# working .conkyrc?



## wonslung (Jun 14, 2009)

does anyone have a simple basic working .conkyrc 

i've tried a few that have worked for me in the past on linux systems but they won't work in kde4 with freebsd 7.2


----------



## Beastie (Jun 14, 2009)

Have you seen this famous thread? It's 750 pages and counting.

Did your .conkyrc work with older KDE?

Desktop "managers" draw on the root window and may interfere with Conky. You should check Conky's FAQ, question 3.


----------



## wonslung (Jun 14, 2009)

i'm sorry, i thought of it more as a conky question but point taken =)


----------



## wonslung (Jun 14, 2009)

Beastie said:
			
		

> Have you seen this famous thread? It's 750 pages and counting.
> 
> Did your .conkyrc work with older KDE?
> 
> Desktop "managers" draw on the root window and may interfere with Conky. You should check Conky's FAQ, question 3.

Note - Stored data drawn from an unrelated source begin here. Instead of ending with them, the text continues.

/-- Decoding the encoding of any well-formed instruction gives it back, whatever follows it. For every well-formed instruction i (every operand at every value its encoding admits) and every nibbles after it, decode of encode i followed by them is i. Rests on the nibble order and the encodings that the spec takes by decision (log entries 12, 14, 15). -/
def Obligations.DecodeOfEncodeGivesTheInstruction : Prop :=
  ∀ (i : Instr) (rest : List Nibble), i.wf = true → decode true (encode i ++ rest) = .ok i

/-- What the decoder answers is well-formed, fits in the nibbles, and encodes to exactly the nibbles it was read from. For either HS_MASK_GENERAL and every nibble string: if decode answers i, then i is well-formed (so it is never a SUFFIX row), its length is at most that of the string, and encode i is the first i.length nibbles of the string. No bit of an encoding is dropped and no two encodings decode to one instruction. That the named HST rows win over the general ones is the model's choice (log entry 9), and that no SUFFIX row is decoded is log entry 8; nibble order, field codes and the thirteen unprinted encodings are the spec's decisions (log entries 12, 14, 15). -/
def Obligations.DecodedInstructionIsTheOneEncoded : Prop :=
  ∀ (hs : Bool) (ns : List Nibble) (i : Instr), decode hs ns = .ok i →
    i.wf = true ∧ i.length ≤ ns.length ∧ encode i = ns.take i.length

/-- Exactly the encodings outside the opcode tables are unlisted, and the decoder names the nibbles it read. First nibble: unlisted exactly for 1, 3 and A to F. After 0: exactly for 4 to 7 and E. After 80: exactly for 0 to 7, A, B and E. After 808: exactly for 0 to 3, D and F. After 81: exactly for every pair but B2, B3, B6, B7. Each time the nibbles read so far are named, whatever follows. The set is the spec's inference from its opcode map, and that they are refused is its decision D17 (log entry 35). -/
def Obligations.UnlistedEncodingsAreRefusedByTheDecoder : Prop :=
  ∀ (hs : Bool) (n m : Nibble) (r : List Nibble),
    (decode hs (n :: r) = .unlisted [n] ↔ n = 1#4 ∨ n = 3#4 ∨ 10 ≤ n.toNat) ∧
    (decode hs (0#4 :: n :: r) = .unlisted [0#4, n] ↔ (4 ≤ n.toNat ∧ n.toNat ≤ 7) ∨ n = 14#4) ∧
    (decode hs (8#4 :: 0#4 :: n :: r) = .unlisted [8#4, 0#4, n] ↔ n.toNat ≤ 7 ∨ n = 10#4 ∨ n = 11#4 ∨ n = 14#4) ∧
    (decode hs (8#4 :: 0#4 :: 8#4 :: n :: r) = .unlisted [8#4, 0#4, 8#4, n] ↔ n.toNat ≤ 3 ∨ n = 13#4 ∨ n = 15#4) ∧
    (decode hs (8#4 :: 1#4 :: n :: m :: r) = .unlisted [8#4, 1#4, n, m] ↔
      ¬ (n = 11#4 ∧ (m = 2#4 ∨ m = 3#4 ∨ m = 6#4 ∨ m = 7#4)))

/-- With HS_MASK_GENERAL false the decoder refuses every mask of 82n and 83nyy that the source does not list, and only those. With the parameter false, 82n is unlisted exactly when n is not 1, 2, 4, 8, F, and 83n exactly when n is not 1, 2, 4, 8; every other string decodes as it does with the parameter true. The parameter and its mask reading are the spec's decisions D10 and D11; that it is read in the decoder, which calls the encoding unlisted, is the model's choice (DESIGN CHOICE, log entry 20). -/
def Obligations.StrictMachineAdmitsOnlyTheListedMasks : Prop :=
  ∀ (n : Nibble) (ns r : List Nibble),
    (decode false (8#4 :: 2#4 :: n :: r) = .unlisted [8#4, 2#4, n] ↔ ¬ listedClear n) ∧
    (decode false (8#4 :: 3#4 :: n :: r) = .unlisted [8#4, 3#4, n] ↔ ¬ listedTest n) ∧
    ((∀ m q, ns = 8#4 :: 2#4 :: m :: q → listedClear m) → (∀ m q, ns = 8#4 :: 3#4 :: m :: q → listedTest m) →
      decode false ns = decode true ns)

/-- Worked encodings of the spec decode to the instructions it names. The nibble strings of the spec's worked encodings (GOTO, GONC, GOSUB, GOLONG, GOVLNG, tests with GOYES and RTNYES, P=, CPEX) decode as the spec says, and so does 808B760 (?CBIT=1 7), which is no worked encoding: it rests on the spec's table of the thirteen unprinted encodings, decision D12, from general knowledge (log entry 15). Nibble order and field codes are decisions too (log entries 12, 14). -/
def Obligations.WordsOfTheSpecDecodeAsItSays : Prop :=
  decode true [6#4, 15#4, 0#4, 0#4] = .ok (.goto 0x00F#12) ∧
  decode true [5#4, 13#4, 15#4] = .ok (.gonc 0xFD#8) ∧
  decode true [7#4, 13#4, 0#4, 0#4] = .ok (.gosub 0x00D#12) ∧
  decode true [8#4, 12#4, 14#4, 15#4, 0#4, 15#4] = .ok (.golong 0xF0FE#16) ∧
  decode true [8#4, 13#4, 5#4, 4#4, 3#4, 2#4, 1#4] = .ok (.govlng 0x12345#20) ∧
  decode true [8#4, 10#4, 2#4, 4#4, 0#4] = .ok (.eqAConA (.goyes 0x04#8)) ∧
  decode true [8#4, 10#4, 2#4, 0#4, 0#4] = .ok (.eqAConA .rtnyes) ∧
  decode true [9#4, 1#4, 13#4, 0#4, 1#4] = .ok (.neB0onF .wp (.goyes 0x10#8)) ∧
  decode true [9#4, 13#4, 15#4, 14#4, 15#4] = .ok (.leDConF .m (.goyes 0xFE#8)) ∧
  decode true [2#4, 5#4] = .ok (.pSet 5#4) ∧
  decode true [8#4, 0#4, 15#4, 2#4] = .ok (.cpex 2#4) ∧
  decode true [8#4, 0#4, 8#4, 11#4, 7#4, 6#4, 0#4] = .ok (.tstCbit1 7#4 (.goyes 0x06#8))

/-- The table word of a well-formed instruction, nibble i at bits 4i+3..4i, decodes to it. For every well-formed i and every nbits of at least 4 bits a nibble, decodeTableWord of the number whose nibbles are encode i is i. The bit numbering of the word is the model's choice (log entry 7). -/
def Obligations.TableWordOfAnInstructionDecodesToIt : Prop :=
  ∀ (i : Instr) (nbits : Nat), i.wf = true → 4 * i.length ≤ nbits →
    decodeTableWord nbits (leValue (encode i)) = some i

/-- A step is the meaning of the instruction decoded at the PC, after the boundary before it. When the nibbles at the PC after the boundary decode to a well-formed instruction i, step is exec of i at the state after the boundary, and nothing else is added; with no environment event that state is s itself. That the boundary stands at the start of the step and that its events are a list in the state are the model's choices (log entries 32 and 4). -/
def Obligations.StepRunsTheDecodedInstruction : Prop :=
  ∀ (s : State) (i : Instr), i.wf = true →
    decode (atBoundary s).cfg.hsMaskGeneral (fetchNibbles (atBoundary s).mem (atBoundary s).pc 7) = .ok i →
    step s = exec i (atBoundary s) ∧ (s.env = [] → step s = exec i s)

/-- An instruction whose word is placed where the next step fetches is the one that step runs. For every state with HS_MASK_GENERAL true, every well-formed i and nbits of at least 4 bits a nibble: after the word of i is placed, step is exec of i at the state after the boundary. Stored, fetched and decoded at any address, across the top of the address space too. The bit numbering of the word, the placing in memory as the load of a program, and the boundary at the start of the step are the model's choices (log entries 7, 5, 32). A machine with HS_MASK_GENERAL false is left to the statements on its decoder and on the step. -/
def Obligations.PlacedInstructionRunsNext : Prop :=
  ∀ (s : State) (i : Instr) (nbits : Nat), i.wf = true → 4 * i.length ≤ nbits → s.cfg.hsMaskGeneral = true →
    step (s.withFetchWord nbits (leValue (encode i))) = exec i (atBoundary (s.withFetchWord nbits (leValue (encode i))))

/-- A step is refused as unreadable only at an address that memory does not list, and always when the PC is such an address. If step answers the refusal unreadable a, then no nibble is readable at a; and if the nibble at the PC after the boundary is not readable, step answers unreadable with that PC. That such a read is refused is the spec's own decision D22 (log entry 5), the order of the refusals is D37 (log entry 25). -/
def Obligations.RefusedReadNamesAnUnreadableNibble : Prop :=
  (∀ (s : State) (a : Addr), step s = .refused (.unreadable a) → Memory.read s.mem a = none) ∧
  (∀ s : State, Memory.read s.mem (atBoundary s).pc = none → step s = .refused (.unreadable (atBoundary s).pc))
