/-! ## Encodings, operands and digits -/

/-- The encoding of every instruction has the length of R105's table; the 123 rows are those of Laws/PerInstr.lean. -/
theorem encode_length (i : Instr) : (encode i).length = i.length := by
  open Sys2Proof.Laws.LengthOfEncoding in
  cases i
  exacts [rtnsxm, rtn, rtnsc, rtncc, clrst, cFromSt, stFromC, cstex, pInc, pDec, rti, pSet _, goc _, rtnc, gonc _,
    rtnnc, goto _, gosub _, cAddP1, cFromP _, pFromC _, cpex _, abit0 _, abit1 _, tstAbit0 _ _, tstAbit1 _ _, cbit0 _,
    cbit1 _, tstCbit0 _ _, tstCbit1 _ _, pcIndA, pcIndC, pcFromA, pcFromC, apcex, cpcex, hs0 _, xm0, sb0, sr0, mp0,
    clrhs, tstHs0 _ _, tstXm0 _, tstSb0 _, tstSr0 _, tstMp0 _, st0 _, st1 _, tstSt0 _ _, tstSt1 _ _, tstPNe _ _,
    tstPEq _ _, eqABonA _, eqABonF _ _, eqBConA _, eqBConF _ _, eqAConA _, eqAConF _ _, eqCDonA _, eqCDonF _ _,
    neABonA _, neABonF _ _, neBConA _, neBConF _ _, neAConA _, neAConF _ _, neCDonA _, neCDonF _ _, eqA0onA _,
    eqA0onF _ _, eqB0onA _, eqB0onF _ _, eqC0onA _, eqC0onF _ _, eqD0onA _, eqD0onF _ _, neA0onA _, neA0onF _ _,
    neB0onA _, neB0onF _ _, neC0onA _, neC0onF _ _, neD0onA _, neD0onF _ _, gtABonA _, gtABonF _ _, gtBConA _,
    gtBConF _ _, gtCAonA _, gtCAonF _ _, gtDConA _, gtDConF _ _, ltABonA _, ltABonF _ _, ltBConA _, ltBConF _ _,
    ltCAonA _, ltCAonF _ _, ltDConA _, ltDConF _ _, geABonA _, geABonF _ _, geBConA _, geBConF _ _, geCAonA _,
    geCAonF _ _, geDConA _, geDConF _ _, leABonA _, leABonF _ _, leBConA _, leBConF _ _, leCAonA _, leCAonF _ _,
    leDConA _, leDConF _ _, golong _, govlng _, gosubl _, gosbvl _, goyes _, rtnyes]

/-- An operand as wide as the nibbles it is read from keeps all of them. -/
theorem nibblesLE_ofNat_leValue (l : List Nibble) :
    nibblesLE l.length (BitVec.ofNat (4 * l.length) (leValue l)).toNat = l := by
  have hlt : leValue l < 2 ^ (4 * l.length) := by
    rw [Nat.pow_mul]
    exact leValue_lt l
  rw [BitVec.toNat_ofNat, Nat.mod_eq_of_lt hlt, nibblesLE_leValue]

/-- The offset 00 is the only one whose two nibbles are both 0 (R98). -/
theorem nibbles_of_zero_offset {y0 y1 : Nibble} (h : BitVec.ofNat 8 (leValue [y0, y1]) = 0#8) :
    [y0, y1] = [0#4, 0#4] := by
  have hback := nibblesLE_ofNat_leValue [y0, y1]
  calc [y0, y1] = nibblesLE 2 (BitVec.ofNat 8 (leValue [y0, y1])).toNat := hback.symm
    _ = [0#4, 0#4] := by rw [h]; rfl

theorem suffixOf_wf (y0 y1 : Nibble) : (suffixOf y0 y1).wf = true := by
  unfold suffixOf
  split
  · rfl
  · next hne => exact decide_eq_true hne

theorem encodeSuffix_suffixOf (y0 y1 : Nibble) : encodeSuffix (suffixOf y0 y1) = [y0, y1] := by
  unfold suffixOf
  split
  · next hzero => exact (nibbles_of_zero_offset hzero).symm
  · exact nibblesLE_ofNat_leValue [y0, y1]

/-- Case split on the digit that a nibble is. -/
theorem nibble_cases {P : Nibble → Prop} (d0 : P 0#4) (d1 : P 1#4) (d2 : P 2#4) (d3 : P 3#4) (d4 : P 4#4) (d5 : P 5#4)
    (d6 : P 6#4) (d7 : P 7#4) (d8 : P 8#4) (d9 : P 9#4) (dA : P 10#4) (dB : P 11#4) (dC : P 12#4) (dD : P 13#4)
    (dE : P 14#4) (dF : P 15#4) (n : Nibble) : P n := by
  obtain ⟨⟨k, hk⟩⟩ := n
  interval_cases k
  exacts [d0, d1, d2, d3, d4, d5, d6, d7, d8, d9, dA, dB, dC, dD, dE, dF]

/-! ## The register tests of table "tests" (R97) -/

theorem equalityTestOnA_wf (t : Nibble) (y : Suffix) : (equalityTestOnA t y).wf = y.wf := by
  induction t using nibble_cases <;> rfl

theorem encode_equalityTestOnA (t : Nibble) (y : Suffix) :
    encode (equalityTestOnA t y) = [8#4, 10#4, t] ++ encodeSuffix y := by
  induction t using nibble_cases <;> rfl

theorem orderTestOnA_wf (t : Nibble) (y : Suffix) : (orderTestOnA t y).wf = y.wf := by
  induction t using nibble_cases <;> rfl

theorem encode_orderTestOnA (t : Nibble) (y : Suffix) :
    encode (orderTestOnA t y) = [8#4, 11#4, t] ++ encodeSuffix y := by
  induction t using nibble_cases <;> rfl

theorem equalityTestOnF_wf (t : Nibble) (f : Field) (y : Suffix) :
    (equalityTestOnF t f y).wf = (f.hasCode && y.wf) := by
  induction t using nibble_cases <;> rfl

theorem encode_equalityTestOnF (t : Nibble) (f : Field) (y : Suffix) :
    encode (equalityTestOnF t f y) = [9#4, BitVec.ofNat 4 (codeOfField f), t] ++ encodeSuffix y := by
  induction t using nibble_cases <;> rfl

theorem orderTestOnF_wf (t : Nibble) (f : Field) (y : Suffix) :
    (orderTestOnF t f y).wf = (f.hasCode && y.wf) := by
  induction t using nibble_cases <;> rfl

theorem encode_orderTestOnF (t : Nibble) (f : Field) (y : Suffix) :
    encode (orderTestOnF t f y) = [9#4, BitVec.ofNat 4 (codeOfField f + 8), t] ++ encodeSuffix y := by
  induction t using nibble_cases <;> rfl

/-! ## Reading back, and the rules of the decoder's building blocks -/

/-- After the nibbles `pre`, what the sub-decoder `d` answers is well-formed, and its encoding is `pre` and the nibbles `d`
has read. -/
def ReadsBack (pre : List Nibble) (d : List Nibble → Decoded) : Prop :=
  ∀ (r : List Nibble) (i : Instr), d r = .ok i → i.wf = true ∧ encode i <+: pre ++ r

namespace ReadsBack

variable {pre : List Nibble}

/-- A decoder that reads a nibble reads back if, for each nibble, what it does next does. -/
theorem cons {d : List Nibble → Decoded} (short : d [] = .short)
    (next : ∀ n, ReadsBack (pre ++ [n]) (fun r => d (n :: r))) : ReadsBack pre d := by
  intro r i h
  cases r with
  | nil =>
    rw [short] at h
    nomatch h
  | cons n r => simpa using next n r i h

/-- A row of the opcode map all of whose nibbles have been read. -/
theorem ok {i : Instr} (hwf : i.wf = true) (henc : encode i = pre) : ReadsBack pre (fun _ => .ok i) := by
  rintro r _ ⟨⟩
  exact ⟨hwf, henc ▸ List.prefix_append (encode i) r⟩

theorem unlisted {l : List Nibble} : ReadsBack pre (fun _ => .unlisted l) :=
  fun _ _ h => nomatch h

/-- A row that only HS_MASK_GENERAL admits (R100). -/
theorem admitted {d : List Nibble → Decoded} {l : List Nibble} (hs : Bool) (h : ReadsBack pre d) :
    ReadsBack pre (fun r => if hs then d r else .unlisted l) := by
  cases hs with
  | true => exact h
  | false => exact unlisted

theorem test {mk : Suffix → Instr} (hwf : ∀ y, (mk y).wf = y.wf)
    (henc : ∀ y, encode (mk y) = pre ++ encodeSuffix y) : ReadsBack pre (decodeTest mk) :=
  cons rfl fun y0 => cons rfl fun y1 =>
    ok ((hwf _).trans (suffixOf_wf y0 y1)) (by simp [henc, encodeSuffix_suffixOf])

theorem digit {mk : Nibble → Instr} (hwf : ∀ n, (mk n).wf = true) (henc : ∀ n, encode (mk n) = pre ++ [n]) :
    ReadsBack pre (decodeDigit mk) :=
  cons rfl fun n => ok (hwf n) (henc n)

theorem digitTest {mk : Nibble → Suffix → Instr} (hwf : ∀ n y, (mk n y).wf = y.wf)
    (henc : ∀ n y, encode (mk n y) = pre ++ [n] ++ encodeSuffix y) : ReadsBack pre (decodeDigitTest mk) :=
  cons rfl fun n => test (hwf n) (henc n)

theorem testOnA {group : Nibble → Suffix → Instr} (hwf : ∀ t y, (group t y).wf = y.wf)
    (henc : ∀ t y, encode (group t y) = pre ++ [t] ++ encodeSuffix y) : ReadsBack pre (decodeTestOnA group) :=
  cons rfl fun t => test (hwf t) (henc t)

/-- A row whose last nibbles `l` are an operand as wide as they are. -/
theorem operand {i : Instr} (l : List Nibble) {pre' : List Nibble} (hpre : pre' = pre ++ l) (hwf : i.wf = true)
    (henc : encode i = pre ++ nibblesLE l.length (BitVec.ofNat (4 * l.length) (leValue l)).toNat) :
    ReadsBack pre' (fun _ => .ok i) :=
  ok hwf (by rw [henc, nibblesLE_ofNat_leValue, hpre])

/-- Two nibbles of offset; the offset 00 is the encoding of a return (R98). -/
theorem off8 {mk : BitVec 8 → Instr} {zero : Instr} (hwf : ∀ off, off ≠ 0#8 → (mk off).wf = true)
    (henc : ∀ off, encode (mk off) = pre ++ nibblesLE 2 off.toNat) (hwf0 : zero.wf = true)
    (henc0 : encode zero = pre ++ [0#4, 0#4]) : ReadsBack pre (decodeOff8 mk zero) := by
  refine cons rfl fun n1 => cons rfl fun n2 => ?_
  by_cases h : BitVec.ofNat 8 (leValue [n1, n2]) = 0#8
  · simp only [decodeOff8, if_pos h]
    exact ok hwf0 (by rw [henc0, ← nibbles_of_zero_offset h, List.append_assoc, List.singleton_append])
  · simp only [decodeOff8, if_neg h]
    exact operand [n1, n2] (by simp) (hwf _ h) (henc _)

yes, i've tried about 10 of them all with errors.
i was wondering if anyone running freebsd had one.


----------



## Oko (Jun 14, 2009)

http://dotfiles.org/


----------



## wonslung (Jun 14, 2009)

Oko said:
			
		

> http://dotfiles.org/



this page never loads for me.


----------



## Anonymous (Jun 17, 2009)

wonslung said:
			
		

> this page never loads for me.



Try dotfiles.com


----------



## Beastie (Jun 17, 2009)

No, it IS http://dotfiles.org/, but it has been down for quite some time, which is why I didn't mention it in the first place.


wonslung, I don't know if you fixed your problem or not, but you might try to set *own_window* to *yes* and *own_window_type* to *override*.


----------



## Oko (Jun 17, 2009)

lumiwa said:
			
		

> Try dotfiles.com


No, it is not that one!!!
It is dotfiles.org but as somebody observed it has been down for 
couple of days.


----------



## LateNiteTV (Jun 17, 2009)

wonslung said:
			
		

> yes, i've tried about 10 of them all with errors.
> i was wondering if anyone running freebsd had one.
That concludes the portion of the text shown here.